-- ==== Sys2Proof/Machine/Flags.lean ====
section
/-!
DEFINITION. The flags and conditions that are worked out from the state: TRC's conditions (R98), the load and LOADED
(R83), the stall test (R94), and the flags and codes of the status record (R35).
-/
namespace Sys2Proof.Machine

/-- Vint: the ramp value in whole speed units. -/
def vint (t : Trc) : Nat := t.ramp / 64

/-- The effective target of the present state (Table 5-1). -/
def effectiveTarget (t : Trc) : Nat :=
  match t.state with
  | .idle => t.target
  | .running => t.target
  | .reversing => 0
  | .failsafe => 0
  | .tripped => if t.armed && t.stated = t.drive then t.target else 0
  | .emergency => 0
  | .lockout => 0
  | .stalled => 0
  | .suspended => 0

/-- TRC's conditions as R98 works them out. -/
def tractionConditions (t : Trc) : TractionConditions :=
  { moving := 0 < t.ramp
    accelerating := t.ramp < 64 * effectiveTarget t
    decelerating := 64 * effectiveTarget t < t.ramp
    loaded := t.loaded
    stalled := t.state = .stalled }

/-- The state is RUNNING or REVERSING. -/
def underRegulation (t : Trc) : Bool := t.state = .running || t.state = .reversing

/-- The bound B on the duty (R79). -/
def dutyBound (t : Trc) : Nat := min 1023 t.dcap

/-- The load L and LOADED, with its hysteresis, worked out anew (R83). It reads REG_ON as the settings in force have it, at a
change of Dcap between a SETTINGS commit and the next tick too (DESIGN CHOICE, notes/assumptions/23). -/
def workOutLoad (s : State) : State :=
  let l := if s.regOn && 0 < vint s.trc then clampInt ((s.trc.duty : Int) - vint s.trc) 0 255 else 0
  s.setTrc { s.trc with load := l,
                        loaded := if s.loadOn ≤ l then true else if l ≤ s.loadOff then false else s.trc.loaded }

/-- The stall test holds (R94). It reads REG_ON as the settings in force have it, at a change of Dcap or of the traction state
between a SETTINGS commit and the next tick too (DESIGN CHOICE, notes/assumptions/23). -/
def stallTest (s : State) : Bool :=
  underRegulation s.trc && s.regOn && s.stallDuty ≤ s.trc.duty && s.trc.speed ≤ s.stallSpeed

/-- The conditions under which the back-EMF timer runs (R78). -/
def bemfConditions (s : State) : Bool := s.regOn && 0 < s.trc.ramp && underRegulation s.trc

/-- A condition bit by its number, C0 to C7 (Table 4-1). -/
def conditionAt (c : Conditions) (n : Nat) : Bool :=
  match n with
  | 0 => c.moving
  | 1 => c.accelerating
  | 2 => c.decelerating
  | 3 => c.loaded
  | 4 => c.signalLost
  | 5 => c.coasting
  | 6 => c.stalled
  | 7 => c.smokeReady
  | _ => false

/-- One bit of weight 2^n. -/
def flagBit (b : Bool) (n : Nat) : Nat := if b then 2 ^ n else 0

/-- The power state's code in byte 0 of the status record. -/
def powerCode (p : PowerState) : Nat :=
  match p with
  | .init => 0
  | .normal => 1
  | .coast => 2
  | .hold => 3

/-- The active source's code in byte 0. -/
def activeCode (a : Active) : Nat :=
  match a with
  | .noSource => 0
  | .track => 1
  | .battery => 2
  | .buffer => 3

/-- The traction state's code in byte 1. -/
def tractionCode (t : Traction) : Nat :=
  match t with
  | .idle => 0
  | .running => 1
  | .reversing => 2
  | .failsafe => 3
  | .emergency => 4
  | .tripped => 5
  | .lockout => 6
  | .stalled => 7
  | .suspended => 8

/-- The smoke state's code in byte 2. -/
def smokeCode (t : SmokeState) : Nat :=
  match t with
  | .off => 0
  | .heating => 1
  | .ready => 2
  | .suspended => 3
  | .fault => 4

/-- The reset cause's code in byte 11. -/
def resetCode (k : ResetKind) : Nat :=
  match k with
  | .powerOn => 0
  | .brownout => 1
  | .command => 2
  | .factory => 3

/-- The link flags of byte 12. -/
def linkFlags (c : Cli) : Nat :=
  flagBit c.truncated 0 + flagBit c.frameDropped 1 + flagBit c.replyDropped 2 + flagBit c.relayDisplaced 3

/-- The fault flags of byte 13. -/
def faultFlags (s : State) : Nat :=
  flagBit s.tbs.defaulted 0 + flagBit s.snd.underrun 1 + flagBit s.smk.dry 2 + flagBit s.mbr.lockoutShort 3

/-- The 16-byte status record (R35). -/
def statusRecord (s : State) : List Byte :=
  [toByte (powerCode s.ppm.power * 16 + activeCode s.ppm.active),
   toByte (s.ppm.shed * 16 + tractionCode s.trc.state),
   toByte (flagBit s.trc.armed 7 + flagBit (s.trc.drive = .rev) 6 + flagBit (s.cam.source = .sensor) 5 +
     smokeCode s.smk.state),
   toByte s.trc.step] ++
  bytes16 (vint s.trc) ++ bytes16 s.mbr.applied ++ bytes16 s.trc.speed ++
  [toByte s.trc.load, toByte (resetCode s.ppm.cause), toByte (linkFlags s.cli), toByte (faultFlags s),
   toByte s.cli.checkErrors, toByte (resultOf s.msq .boardT / 16)]

/-- The link flags and the check-error count are cleared at CLI (R16). -/
def clearLinkFlags (c : Cli) : Cli :=
  { c with truncated := false, frameDropped := false, replyDropped := false, relayDisplaced := false,
           checkErrors := 0 }

/-- The three read-clear fault flags are cleared at their owners (R36). -/
def clearFaultFlags (s : State) : State :=
  ((s.setSnd { s.snd with underrun := false }).setSmk { s.smk with dry := false }).setMbr
    { s.mbr with lockoutShort := false }

end Sys2Proof.Machine
end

-*-

TASK TO COMPLETE:
Using the records above, set down exactly the lines from the one with "match n with" through the one with "byte 11. -/", inclusive, and nothing more.

ANSWER TO THIS TASK:
  match n with
  | 0 => c.moving
  | 1 => c.accelerating
  | 2 => c.decelerating
  | 3 => c.loaded
  | 4 => c.signalLost
  | 5 => c.coasting
  | 6 => c.stalled
  | 7 => c.smokeReady
  | _ => false

/-- One bit of weight 2^n. -/
def flagBit (b : Bool) (n : Nat) : Nat := if b then 2 ^ n else 0

/-- The power state's code in byte 0 of the status record. -/
def powerCode (p : PowerState) : Nat :=
  match p with
  | .init => 0
  | .normal => 1
  | .coast => 2
  | .hold => 3

/-- The active source's code in byte 0. -/
def activeCode (a : Active) : Nat :=
  match a with
  | .noSource => 0
  | .track => 1
  | .battery => 2
  | .buffer => 3

/-- The traction state's code in byte 1. -/
def tractionCode (t : Traction) : Nat :=
  match t with
  | .idle => 0
  | .running => 1
  | .reversing => 2
  | .failsafe => 3
  | .emergency => 4
  | .tripped => 5
  | .lockout => 6
  | .stalled => 7
  | .suspended => 8

/-- The smoke state's code in byte 2. -/
def smokeCode (t : SmokeState) : Nat :=
  match t with
  | .off => 0
  | .heating => 1
  | .ready => 2
  | .suspended => 3
  | .fault => 4

/-- The reset cause's code in byte 11. -/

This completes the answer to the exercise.